Только Дэвид отреагировал на требование Заказчика переделать фильм драматично, ведь именно ему предстояло найти новые решения в монтаже. Режиссёр снова принялся за работу, хотя многие уговаривали его взять небольшой перерыв, чтобы восстановить силы.

– Нет, – резко отказался Штильман, – я должен с ним покончить.

И мужчина исчез в недрах монтажки вместе с видеоинженерами, специалистами по визуальным эффектам, саунд-дизайнерами, музыкантами и колористом.

Я же, задвинув страх на самое дно своего моря чувств, решилась наконец исправить то, что так старательно ломала несколько месяцев.

Побродив по тем местам бункера, где обычно можно было застать Джен, я отыскала её, одинокую, в глубокой задумчивости, сидящей на полу в углу пустого тренажёрного зала.

Понятное дело, Питерс не приняла меня с распростёртыми объятиями. Она держалась намеренно холодно, как будто её объятие во время просмотра «Поклонения» было случайным порывом и по сути ничего не меняло между нами. Но я знала, что лучшего времени для разговора может уже не быть.

Сказать хотелось так много, что я никак не могла поймать в голове ту самую мысль, с которой следовало начать.

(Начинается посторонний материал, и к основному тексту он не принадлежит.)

-- ==== Sys2Proof/Machine/Memory.lean ====
section
/-! DEFINITION. The operations over memory: the reset contents, reads and writes of a byte and of a block, the canonical form
(20_memory.md R60 to R66, 10_state.md R41, R42). Addresses are natural numbers: none of them wraps (R63, R73). -/

namespace Sys2Proof.Machine

/-- `FONT_BASE`, the address of the first font byte (00_scope.md R5, the spec's decision D2, log entry 5). -/
def fontBase : Nat := 0x050

/-- `FONT_TABLE`, 16 glyphs of 5 bytes (10_state.md R42). PRESUMED: the spec takes the bytes from general knowledge
(decision D3, log entry 5). -/
def fontTable : List Byte :=
  [0xF0, 0x90, 0x90, 0x90, 0xF0] ++ [0x20, 0x60, 0x20, 0x20, 0x70] ++
  [0xF0, 0x10, 0xF0, 0x80, 0xF0] ++ [0xF0, 0x10, 0xF0, 0x10, 0xF0] ++
  [0x90, 0x90, 0xF0, 0x10, 0x10] ++ [0xF0, 0x80, 0xF0, 0x10, 0xF0] ++
  [0xF0, 0x80, 0xF0, 0x90, 0xF0] ++ [0xF0, 0x10, 0x20, 0x40, 0x40] ++
  [0xF0, 0x90, 0xF0, 0x90, 0xF0] ++ [0xF0, 0x90, 0xF0, 0x10, 0xF0] ++
  [0xF0, 0x90, 0xF0, 0x90, 0x90] ++ [0xE0, 0x90, 0xE0, 0x90, 0xE0] ++
  [0xF0, 0x80, 0x80, 0x80, 0xF0] ++ [0xE0, 0x90, 0x90, 0x90, 0xE0] ++
  [0xF0, 0x80, 0xF0, 0x80, 0xF0] ++ [0xF0, 0x80, 0xF0, 0x80, 0x80]

/-- What an unlisted address reads as: the contents of memory at reset, zero except the font table (10_state.md R41). -/
def Memory.unlisted (a : Nat) : Byte :=
  if a < fontBase then 0 else fontTable.getD (a - fontBase) 0

/-- The byte at an address (R63, without the bounds check). -/
def Memory.read : Memory → Nat → Byte
  | [], a => Memory.unlisted a
  | (b, w) :: rest, a => if a = b then w else Memory.read rest a

/-- The cell that makes address `a` read as `w`: none where an unlisted address reads so already. -/
def Memory.cell (a : Nat) (w : Byte) : Memory := if w = Memory.unlisted a then [] else [(a, w)]

/-- Write a byte (R63, without the bounds check), keeping the canonical form. -/
def Memory.write : Memory → Nat → Byte → Memory
  | [], a, w => Memory.cell a w
  | (b, u) :: rest, a, w =>
    if a < b then Memory.cell a w ++ (b, u) :: rest
    else if a = b then Memory.cell a w ++ rest
    else (b, u) :: Memory.write rest a w

/-- Write the bytes of a list from an address upward, in increasing order of addresses (R68). -/
def Memory.writeBytes : Memory → Nat → List Byte → Memory
  | m, _, [] => m
  | m, a, w :: ws => Memory.writeBytes (Memory.write m a w) (a + 1) ws

/-- Canonical from an address upward: addresses strictly rising and inside memory, no cell equal to what an unlisted
address reads as. -/
def Memory.wfFrom : Nat → Memory → Bool
  | _, [] => true
  | lo, (a, w) :: rest =>
    decide (lo ≤ a) && decide (a < Config.memSize) && w != Memory.unlisted a && Memory.wfFrom (a + 1) rest

/-- The canonical form: equal memories are equal data. -/
def Memory.wf (m : Memory) : Bool := Memory.wfFrom 0 m

/-- `MemRead(addr, 1)`: the byte, or MemoryOutOfBounds for an address above 0xFFF (R63). -/
def Memory.readChecked (m : Memory) (a : Nat) : Except Fault Byte :=
  if a > 0xFFF then .error (.memoryOutOfBounds (BitVec.ofNat 16 a)) else .ok (Memory.read m a)

/-- The check an instruction makes before it accesses the `count` bytes from `base` upward: they all lie in memory, or it
accesses none (20_memory.md R63, R73, 44_index_memory.md R187, 46_display.md R196). -/
def blockInBounds (base : Addr) (count : Nat) : Bool := count == 0 || decide (base.toNat + count ≤ Config.memSize)

/-- The information of a block's MemoryOutOfBounds: its lowest address that is out of bounds (R187, 60_exceptions.md R224). -/
def blockFaultAddr (base : Addr) : Addr := if base.toNat ≤ 0xFFF then 0x1000 else base

end Sys2Proof.Machine
end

И потому просто спросила, указав на беговую дорожку:

– Ты занимаешься?

– В который раз пытаюсь себя заставить, но получается не очень, как видишь.

Она не взглянула на меня, произнося эти слова.

– У меня тоже не особо с тренировками, – я присела рядом. – Впрочем, как и со всем остальным.

Спустя пару секунд Питерс повернулась ко мне:

– Зато в кино классно сыграла, да?

Я не поняла, чего было больше в этой фразе – сарказма или обиды. Наверное, поэтому ничего не ответила, но и не отвела глаз от её пронзительного взгляда.

– А ведь роль Музы для меня, пожалуй, тоже лучшая в карьере, – вздохнув, продолжала Джен.

– Я тоже так считаю, – я старалась говорить осторожно, чтобы не случайно не разозлить подругу и чтобы наш первый за два месяца разговор с ней не окончился, едва начавшись.

– Но лучше бы её не было, – с горечью проговорила она и неожиданно взяла меня за руку. – Лиз, мне тяжело без тебя.

Меньше всего я предполагала, что Джен признается в подобном. Я готова была к её резким замечаниям, гневным речам, даже к рукоприкладству, но никак не к тому, что она будет именно так расположена ко мне.

– Но я ведь бездушный трудоголик, – я виновато улыбнулась. – И никого не вижу, кроме себя.

– Да, есть за тобой такой грешок. Но это не самый большой недостаток на свете.

– А как же то, что я не была во всём с тобой откровенна?